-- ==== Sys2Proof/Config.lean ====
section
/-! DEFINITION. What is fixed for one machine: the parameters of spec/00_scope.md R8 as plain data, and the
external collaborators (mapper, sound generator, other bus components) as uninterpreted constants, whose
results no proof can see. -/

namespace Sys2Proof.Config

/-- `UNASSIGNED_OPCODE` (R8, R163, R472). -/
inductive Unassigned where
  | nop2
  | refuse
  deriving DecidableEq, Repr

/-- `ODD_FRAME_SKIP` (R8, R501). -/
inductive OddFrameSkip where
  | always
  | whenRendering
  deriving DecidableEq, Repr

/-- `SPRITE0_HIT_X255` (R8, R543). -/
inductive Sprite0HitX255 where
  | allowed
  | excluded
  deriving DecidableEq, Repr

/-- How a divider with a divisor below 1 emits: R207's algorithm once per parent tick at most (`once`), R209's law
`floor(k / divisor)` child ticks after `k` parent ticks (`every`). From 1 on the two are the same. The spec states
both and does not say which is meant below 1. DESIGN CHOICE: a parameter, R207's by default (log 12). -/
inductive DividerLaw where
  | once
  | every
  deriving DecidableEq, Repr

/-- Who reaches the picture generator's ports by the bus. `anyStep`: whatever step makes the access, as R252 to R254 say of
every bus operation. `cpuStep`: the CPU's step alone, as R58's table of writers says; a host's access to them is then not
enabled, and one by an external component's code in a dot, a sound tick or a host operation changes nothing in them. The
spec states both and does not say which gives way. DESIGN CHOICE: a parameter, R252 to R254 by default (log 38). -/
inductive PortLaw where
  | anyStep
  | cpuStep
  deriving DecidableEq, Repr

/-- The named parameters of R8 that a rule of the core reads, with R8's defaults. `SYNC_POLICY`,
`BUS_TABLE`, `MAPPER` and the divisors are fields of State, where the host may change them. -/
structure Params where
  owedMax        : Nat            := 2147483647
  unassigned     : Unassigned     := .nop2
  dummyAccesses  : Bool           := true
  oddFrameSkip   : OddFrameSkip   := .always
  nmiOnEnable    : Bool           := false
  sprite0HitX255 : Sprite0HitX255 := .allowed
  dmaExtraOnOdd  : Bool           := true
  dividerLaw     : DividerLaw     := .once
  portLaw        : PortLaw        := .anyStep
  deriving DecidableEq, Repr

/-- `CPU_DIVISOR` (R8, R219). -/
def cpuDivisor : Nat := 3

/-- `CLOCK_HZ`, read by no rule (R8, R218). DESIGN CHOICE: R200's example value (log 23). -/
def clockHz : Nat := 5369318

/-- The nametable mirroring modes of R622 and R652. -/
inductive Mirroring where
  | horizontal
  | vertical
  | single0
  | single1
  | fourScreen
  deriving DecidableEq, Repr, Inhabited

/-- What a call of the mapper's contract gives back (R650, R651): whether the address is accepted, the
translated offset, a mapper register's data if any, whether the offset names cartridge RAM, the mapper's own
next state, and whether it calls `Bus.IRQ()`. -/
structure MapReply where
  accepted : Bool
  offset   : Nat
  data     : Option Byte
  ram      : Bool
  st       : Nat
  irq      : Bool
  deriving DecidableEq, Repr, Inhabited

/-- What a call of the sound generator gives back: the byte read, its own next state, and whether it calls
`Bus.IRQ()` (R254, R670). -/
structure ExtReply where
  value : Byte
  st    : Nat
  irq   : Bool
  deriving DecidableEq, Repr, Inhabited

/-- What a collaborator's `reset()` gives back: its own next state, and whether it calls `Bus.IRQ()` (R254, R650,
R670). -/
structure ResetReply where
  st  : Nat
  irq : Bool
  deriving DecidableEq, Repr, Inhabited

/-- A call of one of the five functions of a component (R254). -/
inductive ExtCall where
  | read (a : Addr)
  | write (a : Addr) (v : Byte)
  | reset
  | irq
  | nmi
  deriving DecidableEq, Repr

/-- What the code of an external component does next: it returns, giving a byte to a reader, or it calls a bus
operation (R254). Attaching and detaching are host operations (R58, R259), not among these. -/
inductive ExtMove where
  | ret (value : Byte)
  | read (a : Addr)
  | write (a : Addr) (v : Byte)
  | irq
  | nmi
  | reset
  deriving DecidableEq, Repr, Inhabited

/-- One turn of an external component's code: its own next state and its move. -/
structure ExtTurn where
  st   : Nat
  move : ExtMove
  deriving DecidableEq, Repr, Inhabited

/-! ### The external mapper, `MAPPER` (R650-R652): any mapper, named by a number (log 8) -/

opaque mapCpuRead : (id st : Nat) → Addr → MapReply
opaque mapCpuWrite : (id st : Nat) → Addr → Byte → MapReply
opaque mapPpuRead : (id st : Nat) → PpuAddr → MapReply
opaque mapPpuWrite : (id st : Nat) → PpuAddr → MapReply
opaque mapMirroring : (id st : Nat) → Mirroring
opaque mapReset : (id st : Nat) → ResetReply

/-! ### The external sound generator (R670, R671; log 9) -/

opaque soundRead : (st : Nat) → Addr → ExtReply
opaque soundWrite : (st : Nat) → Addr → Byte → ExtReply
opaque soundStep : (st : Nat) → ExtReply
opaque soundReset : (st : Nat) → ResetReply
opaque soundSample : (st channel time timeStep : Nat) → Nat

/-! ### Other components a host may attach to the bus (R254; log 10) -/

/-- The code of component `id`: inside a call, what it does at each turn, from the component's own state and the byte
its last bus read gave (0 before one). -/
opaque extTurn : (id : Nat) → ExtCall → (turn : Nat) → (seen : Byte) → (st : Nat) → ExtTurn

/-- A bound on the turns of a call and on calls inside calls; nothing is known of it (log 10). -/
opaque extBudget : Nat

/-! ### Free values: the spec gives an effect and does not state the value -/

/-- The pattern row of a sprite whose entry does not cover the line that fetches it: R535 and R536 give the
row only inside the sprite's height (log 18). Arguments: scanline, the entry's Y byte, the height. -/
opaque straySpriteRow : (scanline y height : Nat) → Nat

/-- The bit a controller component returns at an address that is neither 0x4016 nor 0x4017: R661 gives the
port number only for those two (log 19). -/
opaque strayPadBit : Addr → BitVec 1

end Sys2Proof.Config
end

--------------------

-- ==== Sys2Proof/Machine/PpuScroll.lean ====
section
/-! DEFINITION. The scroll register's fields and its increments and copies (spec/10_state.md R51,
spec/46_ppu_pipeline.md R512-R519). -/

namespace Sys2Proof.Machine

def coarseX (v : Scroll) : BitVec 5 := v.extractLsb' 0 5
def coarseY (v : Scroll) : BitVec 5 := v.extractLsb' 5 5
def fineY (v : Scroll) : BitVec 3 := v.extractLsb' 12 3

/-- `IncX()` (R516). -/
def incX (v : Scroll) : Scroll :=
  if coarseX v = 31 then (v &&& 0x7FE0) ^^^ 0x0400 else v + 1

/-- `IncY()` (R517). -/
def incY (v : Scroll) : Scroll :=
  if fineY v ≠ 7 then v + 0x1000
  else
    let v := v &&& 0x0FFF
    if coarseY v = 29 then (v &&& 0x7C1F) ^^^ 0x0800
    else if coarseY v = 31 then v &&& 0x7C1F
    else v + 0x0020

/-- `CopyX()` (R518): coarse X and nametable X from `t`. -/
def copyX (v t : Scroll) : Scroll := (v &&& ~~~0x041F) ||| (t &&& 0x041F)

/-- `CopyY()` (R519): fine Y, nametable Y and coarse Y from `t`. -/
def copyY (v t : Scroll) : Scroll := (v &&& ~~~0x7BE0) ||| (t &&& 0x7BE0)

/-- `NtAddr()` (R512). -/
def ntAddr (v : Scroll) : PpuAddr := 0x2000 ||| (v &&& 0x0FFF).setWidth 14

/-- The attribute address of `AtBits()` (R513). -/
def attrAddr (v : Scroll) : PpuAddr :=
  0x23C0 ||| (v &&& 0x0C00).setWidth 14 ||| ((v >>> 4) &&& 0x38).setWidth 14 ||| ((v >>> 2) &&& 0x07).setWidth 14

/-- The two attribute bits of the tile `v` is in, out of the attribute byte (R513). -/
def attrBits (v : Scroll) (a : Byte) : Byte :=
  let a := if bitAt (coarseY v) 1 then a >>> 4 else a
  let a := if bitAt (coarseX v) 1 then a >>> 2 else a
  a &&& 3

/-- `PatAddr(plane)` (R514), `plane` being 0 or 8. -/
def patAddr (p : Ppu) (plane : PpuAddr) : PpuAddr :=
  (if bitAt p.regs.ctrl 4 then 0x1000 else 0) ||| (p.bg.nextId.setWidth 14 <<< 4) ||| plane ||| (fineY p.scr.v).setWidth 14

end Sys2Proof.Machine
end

--------------------

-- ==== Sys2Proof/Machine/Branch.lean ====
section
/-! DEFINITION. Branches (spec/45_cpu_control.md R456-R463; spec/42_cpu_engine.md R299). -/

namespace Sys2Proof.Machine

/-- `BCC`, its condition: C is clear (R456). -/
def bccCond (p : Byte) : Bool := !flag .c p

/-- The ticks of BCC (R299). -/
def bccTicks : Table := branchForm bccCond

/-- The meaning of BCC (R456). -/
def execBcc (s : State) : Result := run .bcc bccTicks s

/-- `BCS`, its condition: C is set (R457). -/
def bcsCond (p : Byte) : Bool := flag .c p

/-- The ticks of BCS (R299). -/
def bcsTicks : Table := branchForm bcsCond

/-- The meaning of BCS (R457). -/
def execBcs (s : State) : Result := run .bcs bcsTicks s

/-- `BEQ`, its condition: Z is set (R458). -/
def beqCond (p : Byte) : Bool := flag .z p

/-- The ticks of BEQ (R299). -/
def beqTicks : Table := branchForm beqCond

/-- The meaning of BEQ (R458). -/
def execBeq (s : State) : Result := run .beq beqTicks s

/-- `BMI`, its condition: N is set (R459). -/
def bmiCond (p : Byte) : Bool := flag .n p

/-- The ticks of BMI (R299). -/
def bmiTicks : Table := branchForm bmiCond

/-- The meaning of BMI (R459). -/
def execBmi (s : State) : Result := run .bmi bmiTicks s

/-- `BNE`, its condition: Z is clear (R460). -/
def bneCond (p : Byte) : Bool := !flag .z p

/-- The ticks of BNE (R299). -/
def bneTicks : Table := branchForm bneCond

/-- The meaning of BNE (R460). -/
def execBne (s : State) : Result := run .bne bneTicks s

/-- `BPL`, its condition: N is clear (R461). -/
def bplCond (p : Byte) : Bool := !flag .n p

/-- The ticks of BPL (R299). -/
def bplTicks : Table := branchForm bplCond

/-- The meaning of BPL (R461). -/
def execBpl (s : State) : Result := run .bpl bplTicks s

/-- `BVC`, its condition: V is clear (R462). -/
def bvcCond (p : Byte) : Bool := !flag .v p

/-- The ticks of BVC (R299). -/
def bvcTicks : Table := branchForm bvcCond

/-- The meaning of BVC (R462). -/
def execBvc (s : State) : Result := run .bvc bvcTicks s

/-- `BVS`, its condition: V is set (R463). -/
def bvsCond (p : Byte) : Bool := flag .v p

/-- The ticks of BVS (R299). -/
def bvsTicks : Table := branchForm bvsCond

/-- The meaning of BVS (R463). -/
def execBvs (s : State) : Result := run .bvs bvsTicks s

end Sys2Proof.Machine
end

--------------------

**Problem to solve**
Referring to the material above, set down exactly the lines between the line with "-- ==== Sys2Proof/Config.lean" and the line with "change them. -/", inclusive, and no other lines.

**Exercise response**
-- ==== Sys2Proof/Config.lean ====
section
/-! DEFINITION. What is fixed for one machine: the parameters of spec/00_scope.md R8 as plain data, and the
external collaborators (mapper, sound generator, other bus components) as uninterpreted constants, whose
results no proof can see. -/

namespace Sys2Proof.Config

/-- `UNASSIGNED_OPCODE` (R8, R163, R472). -/
inductive Unassigned where
  | nop2
  | refuse
  deriving DecidableEq, Repr

/-- `ODD_FRAME_SKIP` (R8, R501). -/
inductive OddFrameSkip where
  | always
  | whenRendering
  deriving DecidableEq, Repr

/-- `SPRITE0_HIT_X255` (R8, R543). -/
inductive Sprite0HitX255 where
  | allowed
  | excluded
  deriving DecidableEq, Repr

/-- How a divider with a divisor below 1 emits: R207's algorithm once per parent tick at most (`once`), R209's law
`floor(k / divisor)` child ticks after `k` parent ticks (`every`). From 1 on the two are the same. The spec states
both and does not say which is meant below 1. DESIGN CHOICE: a parameter, R207's by default (log 12). -/
inductive DividerLaw where
  | once
  | every
  deriving DecidableEq, Repr

/-- Who reaches the picture generator's ports by the bus. `anyStep`: whatever step makes the access, as R252 to R254 say of
every bus operation. `cpuStep`: the CPU's step alone, as R58's table of writers says; a host's access to them is then not
enabled, and one by an external component's code in a dot, a sound tick or a host operation changes nothing in them. The
spec states both and does not say which gives way. DESIGN CHOICE: a parameter, R252 to R254 by default (log 38). -/
inductive PortLaw where
  | anyStep
  | cpuStep
  deriving DecidableEq, Repr

/-- The named parameters of R8 that a rule of the core reads, with R8's defaults. `SYNC_POLICY`,
`BUS_TABLE`, `MAPPER` and the divisors are fields of State, where the host may change them. -/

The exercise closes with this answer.